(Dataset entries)
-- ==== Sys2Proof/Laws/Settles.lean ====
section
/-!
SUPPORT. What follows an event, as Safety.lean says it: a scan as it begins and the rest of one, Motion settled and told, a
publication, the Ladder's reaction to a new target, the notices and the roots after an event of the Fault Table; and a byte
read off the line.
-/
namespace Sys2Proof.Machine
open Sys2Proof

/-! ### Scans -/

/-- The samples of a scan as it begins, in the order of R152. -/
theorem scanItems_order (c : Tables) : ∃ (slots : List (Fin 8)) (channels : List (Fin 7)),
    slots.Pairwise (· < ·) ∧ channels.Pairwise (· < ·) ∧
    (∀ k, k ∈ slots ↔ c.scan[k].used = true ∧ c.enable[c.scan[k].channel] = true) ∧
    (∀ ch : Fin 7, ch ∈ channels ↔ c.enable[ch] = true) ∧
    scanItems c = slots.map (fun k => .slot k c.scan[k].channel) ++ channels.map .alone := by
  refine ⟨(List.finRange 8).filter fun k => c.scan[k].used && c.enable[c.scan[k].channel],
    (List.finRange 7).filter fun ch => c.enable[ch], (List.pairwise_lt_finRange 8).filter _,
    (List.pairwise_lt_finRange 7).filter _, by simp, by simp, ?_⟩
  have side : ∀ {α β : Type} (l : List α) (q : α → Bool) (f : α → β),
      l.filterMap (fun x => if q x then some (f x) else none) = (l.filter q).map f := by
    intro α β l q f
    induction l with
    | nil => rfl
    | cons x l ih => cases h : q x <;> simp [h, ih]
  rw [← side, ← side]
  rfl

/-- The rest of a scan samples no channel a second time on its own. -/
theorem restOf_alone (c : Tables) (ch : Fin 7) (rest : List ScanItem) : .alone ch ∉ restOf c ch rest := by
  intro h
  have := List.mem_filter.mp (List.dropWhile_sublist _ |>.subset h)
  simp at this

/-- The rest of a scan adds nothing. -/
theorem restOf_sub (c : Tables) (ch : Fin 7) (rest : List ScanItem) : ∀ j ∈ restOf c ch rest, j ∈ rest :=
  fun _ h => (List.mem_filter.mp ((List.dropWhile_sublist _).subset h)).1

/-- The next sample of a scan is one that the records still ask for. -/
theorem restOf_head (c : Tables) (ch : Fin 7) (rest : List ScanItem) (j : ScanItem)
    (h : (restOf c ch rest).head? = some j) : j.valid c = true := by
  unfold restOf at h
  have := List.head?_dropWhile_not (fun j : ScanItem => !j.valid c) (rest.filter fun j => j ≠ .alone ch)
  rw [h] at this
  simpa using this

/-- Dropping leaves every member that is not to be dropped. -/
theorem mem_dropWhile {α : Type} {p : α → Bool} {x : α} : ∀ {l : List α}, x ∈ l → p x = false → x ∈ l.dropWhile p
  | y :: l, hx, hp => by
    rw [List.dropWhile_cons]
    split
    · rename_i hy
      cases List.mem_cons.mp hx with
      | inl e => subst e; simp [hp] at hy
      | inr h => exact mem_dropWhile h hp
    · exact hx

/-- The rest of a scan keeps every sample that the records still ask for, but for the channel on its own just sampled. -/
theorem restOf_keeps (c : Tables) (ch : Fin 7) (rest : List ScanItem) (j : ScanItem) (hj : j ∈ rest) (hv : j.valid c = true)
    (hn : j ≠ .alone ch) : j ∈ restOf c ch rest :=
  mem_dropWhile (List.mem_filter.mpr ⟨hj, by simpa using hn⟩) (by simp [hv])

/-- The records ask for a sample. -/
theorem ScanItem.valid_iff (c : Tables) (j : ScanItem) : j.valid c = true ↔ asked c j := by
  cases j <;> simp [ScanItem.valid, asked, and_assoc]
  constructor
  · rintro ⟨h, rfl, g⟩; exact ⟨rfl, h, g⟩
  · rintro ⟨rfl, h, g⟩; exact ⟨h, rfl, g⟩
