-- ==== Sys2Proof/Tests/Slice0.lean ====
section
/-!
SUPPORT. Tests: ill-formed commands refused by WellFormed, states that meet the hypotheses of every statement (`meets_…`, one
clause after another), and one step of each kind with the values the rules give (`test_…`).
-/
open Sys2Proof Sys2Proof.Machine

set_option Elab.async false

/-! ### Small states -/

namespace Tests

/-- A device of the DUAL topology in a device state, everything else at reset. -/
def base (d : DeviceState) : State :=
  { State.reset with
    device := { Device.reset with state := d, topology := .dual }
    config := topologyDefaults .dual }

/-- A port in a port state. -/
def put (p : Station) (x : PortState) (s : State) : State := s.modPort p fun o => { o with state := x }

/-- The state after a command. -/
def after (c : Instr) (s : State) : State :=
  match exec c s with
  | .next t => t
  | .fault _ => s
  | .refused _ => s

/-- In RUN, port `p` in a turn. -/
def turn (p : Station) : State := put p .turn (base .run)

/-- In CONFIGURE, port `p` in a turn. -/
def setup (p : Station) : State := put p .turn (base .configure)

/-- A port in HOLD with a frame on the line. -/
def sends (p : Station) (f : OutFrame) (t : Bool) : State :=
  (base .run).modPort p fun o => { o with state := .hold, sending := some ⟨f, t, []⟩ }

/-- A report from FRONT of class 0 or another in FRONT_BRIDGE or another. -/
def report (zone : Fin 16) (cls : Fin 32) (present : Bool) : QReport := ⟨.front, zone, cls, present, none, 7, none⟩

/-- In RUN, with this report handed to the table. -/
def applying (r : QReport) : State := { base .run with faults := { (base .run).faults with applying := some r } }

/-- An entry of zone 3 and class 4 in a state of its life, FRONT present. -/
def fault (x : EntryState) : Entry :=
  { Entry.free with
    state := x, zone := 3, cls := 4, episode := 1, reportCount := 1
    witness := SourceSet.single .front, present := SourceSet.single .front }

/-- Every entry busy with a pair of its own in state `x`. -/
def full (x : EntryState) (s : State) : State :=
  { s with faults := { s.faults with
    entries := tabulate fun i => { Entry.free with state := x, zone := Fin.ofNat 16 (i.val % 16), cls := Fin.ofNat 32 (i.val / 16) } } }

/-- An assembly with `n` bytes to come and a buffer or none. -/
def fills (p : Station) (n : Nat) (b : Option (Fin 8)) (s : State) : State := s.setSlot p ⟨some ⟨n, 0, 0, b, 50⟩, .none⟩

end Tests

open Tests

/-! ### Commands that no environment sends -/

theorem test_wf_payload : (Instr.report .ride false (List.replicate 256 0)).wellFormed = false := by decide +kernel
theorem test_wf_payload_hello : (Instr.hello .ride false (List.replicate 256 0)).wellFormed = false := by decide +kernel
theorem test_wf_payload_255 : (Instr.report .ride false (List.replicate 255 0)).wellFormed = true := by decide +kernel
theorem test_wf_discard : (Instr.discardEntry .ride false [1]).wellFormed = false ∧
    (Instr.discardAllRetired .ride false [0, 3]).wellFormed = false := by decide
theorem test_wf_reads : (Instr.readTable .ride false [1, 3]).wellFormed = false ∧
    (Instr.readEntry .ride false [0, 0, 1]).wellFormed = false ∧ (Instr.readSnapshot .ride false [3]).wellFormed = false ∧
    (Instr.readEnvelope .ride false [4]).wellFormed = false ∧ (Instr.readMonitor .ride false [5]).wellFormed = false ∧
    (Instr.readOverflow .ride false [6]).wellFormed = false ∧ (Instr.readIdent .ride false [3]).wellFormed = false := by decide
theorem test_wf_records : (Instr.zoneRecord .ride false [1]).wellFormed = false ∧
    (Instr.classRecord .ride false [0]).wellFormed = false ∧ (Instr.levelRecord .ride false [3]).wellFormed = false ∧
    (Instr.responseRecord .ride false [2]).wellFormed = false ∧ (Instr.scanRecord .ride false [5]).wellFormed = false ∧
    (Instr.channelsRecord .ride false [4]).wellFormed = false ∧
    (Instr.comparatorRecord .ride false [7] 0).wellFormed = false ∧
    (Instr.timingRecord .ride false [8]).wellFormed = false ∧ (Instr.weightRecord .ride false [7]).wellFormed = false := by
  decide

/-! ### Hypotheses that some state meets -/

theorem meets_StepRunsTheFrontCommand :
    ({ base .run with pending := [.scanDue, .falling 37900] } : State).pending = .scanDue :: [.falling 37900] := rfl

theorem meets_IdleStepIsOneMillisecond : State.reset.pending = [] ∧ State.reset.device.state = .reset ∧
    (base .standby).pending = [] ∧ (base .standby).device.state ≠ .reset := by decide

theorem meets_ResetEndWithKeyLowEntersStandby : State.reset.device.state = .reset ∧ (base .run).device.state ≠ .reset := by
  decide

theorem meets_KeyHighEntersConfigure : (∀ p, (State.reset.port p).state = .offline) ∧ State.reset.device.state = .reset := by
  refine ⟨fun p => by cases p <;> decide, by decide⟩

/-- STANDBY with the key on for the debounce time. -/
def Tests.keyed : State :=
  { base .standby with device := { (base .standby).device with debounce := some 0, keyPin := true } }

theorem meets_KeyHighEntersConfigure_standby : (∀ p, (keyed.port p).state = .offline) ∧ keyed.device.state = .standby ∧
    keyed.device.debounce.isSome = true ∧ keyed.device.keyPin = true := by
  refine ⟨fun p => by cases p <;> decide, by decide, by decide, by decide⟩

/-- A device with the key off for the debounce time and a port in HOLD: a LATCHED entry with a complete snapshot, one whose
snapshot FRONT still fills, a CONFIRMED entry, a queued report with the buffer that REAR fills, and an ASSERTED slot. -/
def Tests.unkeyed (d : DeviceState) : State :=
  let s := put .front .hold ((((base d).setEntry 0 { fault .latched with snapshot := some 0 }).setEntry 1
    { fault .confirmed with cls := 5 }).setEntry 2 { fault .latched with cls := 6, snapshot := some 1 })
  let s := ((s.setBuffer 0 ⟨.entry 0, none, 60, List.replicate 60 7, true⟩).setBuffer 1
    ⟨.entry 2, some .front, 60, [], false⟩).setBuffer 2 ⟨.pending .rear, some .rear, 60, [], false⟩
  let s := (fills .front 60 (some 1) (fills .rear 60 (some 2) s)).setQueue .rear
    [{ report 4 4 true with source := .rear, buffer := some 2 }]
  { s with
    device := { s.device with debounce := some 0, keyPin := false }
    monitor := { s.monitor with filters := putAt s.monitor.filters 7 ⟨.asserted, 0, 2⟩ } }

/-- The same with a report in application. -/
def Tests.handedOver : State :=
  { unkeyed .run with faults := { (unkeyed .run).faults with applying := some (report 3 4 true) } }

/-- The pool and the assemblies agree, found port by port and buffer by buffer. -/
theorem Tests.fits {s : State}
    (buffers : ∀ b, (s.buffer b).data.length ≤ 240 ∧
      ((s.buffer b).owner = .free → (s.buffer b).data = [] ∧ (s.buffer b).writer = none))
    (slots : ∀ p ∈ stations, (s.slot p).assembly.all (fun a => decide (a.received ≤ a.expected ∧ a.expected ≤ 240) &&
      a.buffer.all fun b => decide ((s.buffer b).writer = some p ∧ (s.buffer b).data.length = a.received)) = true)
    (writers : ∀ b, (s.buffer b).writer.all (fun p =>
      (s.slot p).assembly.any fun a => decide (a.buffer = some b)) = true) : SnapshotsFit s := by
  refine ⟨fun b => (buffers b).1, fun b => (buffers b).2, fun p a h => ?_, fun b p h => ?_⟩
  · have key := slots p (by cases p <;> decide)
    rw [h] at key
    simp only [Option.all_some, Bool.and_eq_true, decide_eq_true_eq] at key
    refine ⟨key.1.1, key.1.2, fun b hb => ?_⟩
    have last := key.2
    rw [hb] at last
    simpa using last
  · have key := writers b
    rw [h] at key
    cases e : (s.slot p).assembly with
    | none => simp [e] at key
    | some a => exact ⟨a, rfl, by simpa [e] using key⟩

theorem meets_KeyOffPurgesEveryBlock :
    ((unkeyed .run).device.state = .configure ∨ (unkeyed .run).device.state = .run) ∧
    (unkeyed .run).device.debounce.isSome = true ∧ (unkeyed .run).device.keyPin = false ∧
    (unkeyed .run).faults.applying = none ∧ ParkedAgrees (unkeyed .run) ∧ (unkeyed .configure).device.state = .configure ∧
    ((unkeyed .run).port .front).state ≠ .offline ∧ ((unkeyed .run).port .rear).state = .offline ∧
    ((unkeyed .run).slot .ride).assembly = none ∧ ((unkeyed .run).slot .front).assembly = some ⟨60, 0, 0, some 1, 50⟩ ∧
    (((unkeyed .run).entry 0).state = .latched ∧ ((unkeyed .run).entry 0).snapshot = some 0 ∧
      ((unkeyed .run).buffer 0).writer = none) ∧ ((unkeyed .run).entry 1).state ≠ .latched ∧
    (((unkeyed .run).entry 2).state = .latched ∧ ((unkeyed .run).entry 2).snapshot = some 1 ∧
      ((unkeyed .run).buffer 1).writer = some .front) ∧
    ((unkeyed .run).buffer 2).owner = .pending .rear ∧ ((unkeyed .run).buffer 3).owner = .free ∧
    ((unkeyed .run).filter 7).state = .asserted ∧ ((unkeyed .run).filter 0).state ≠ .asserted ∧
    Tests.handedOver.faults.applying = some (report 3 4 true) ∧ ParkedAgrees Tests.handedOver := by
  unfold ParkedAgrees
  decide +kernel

▶ [What is required] Give only the lines from the one holding "intro α β l q f" through the one holding "theorem restOf_keeps (c", each restated exactly as it appears above.

▶ [Finished exercise]
    intro α β l q f
    induction l with
    | nil => rfl
    | cons x l ih => cases h : q x <;> simp [h, ih]
  rw [← side, ← side]
  rfl

/-- The rest of a scan samples no channel a second time on its own. -/
theorem restOf_alone (c : Tables) (ch : Fin 7) (rest : List ScanItem) : .alone ch ∉ restOf c ch rest := by
  intro h
  have := List.mem_filter.mp (List.dropWhile_sublist _ |>.subset h)
  simp at this

/-- The rest of a scan adds nothing. -/
theorem restOf_sub (c : Tables) (ch : Fin 7) (rest : List ScanItem) : ∀ j ∈ restOf c ch rest, j ∈ rest :=
  fun _ h => (List.mem_filter.mp ((List.dropWhile_sublist _).subset h)).1

/-- The next sample of a scan is one that the records still ask for. -/
theorem restOf_head (c : Tables) (ch : Fin 7) (rest : List ScanItem) (j : ScanItem)
    (h : (restOf c ch rest).head? = some j) : j.valid c = true := by
  unfold restOf at h
  have := List.head?_dropWhile_not (fun j : ScanItem => !j.valid c) (rest.filter fun j => j ≠ .alone ch)
  rw [h] at this
  simpa using this

/-- Dropping leaves every member that is not to be dropped. -/
theorem mem_dropWhile {α : Type} {p : α → Bool} {x : α} : ∀ {l : List α}, x ∈ l → p x = false → x ∈ l.dropWhile p
  | y :: l, hx, hp => by
    rw [List.dropWhile_cons]
    split
    · rename_i hy
      cases List.mem_cons.mp hx with
      | inl e => subst e; simp [hp] at hy
      | inr h => exact mem_dropWhile h hp
    · exact hx

/-- The rest of a scan keeps every sample that the records still ask for, but for the channel on its own just sampled. -/
theorem restOf_keeps (c : Tables) (ch : Fin 7) (rest : List ScanItem) (j : ScanItem) (hj : j ∈ rest) (hv : j.valid c = true)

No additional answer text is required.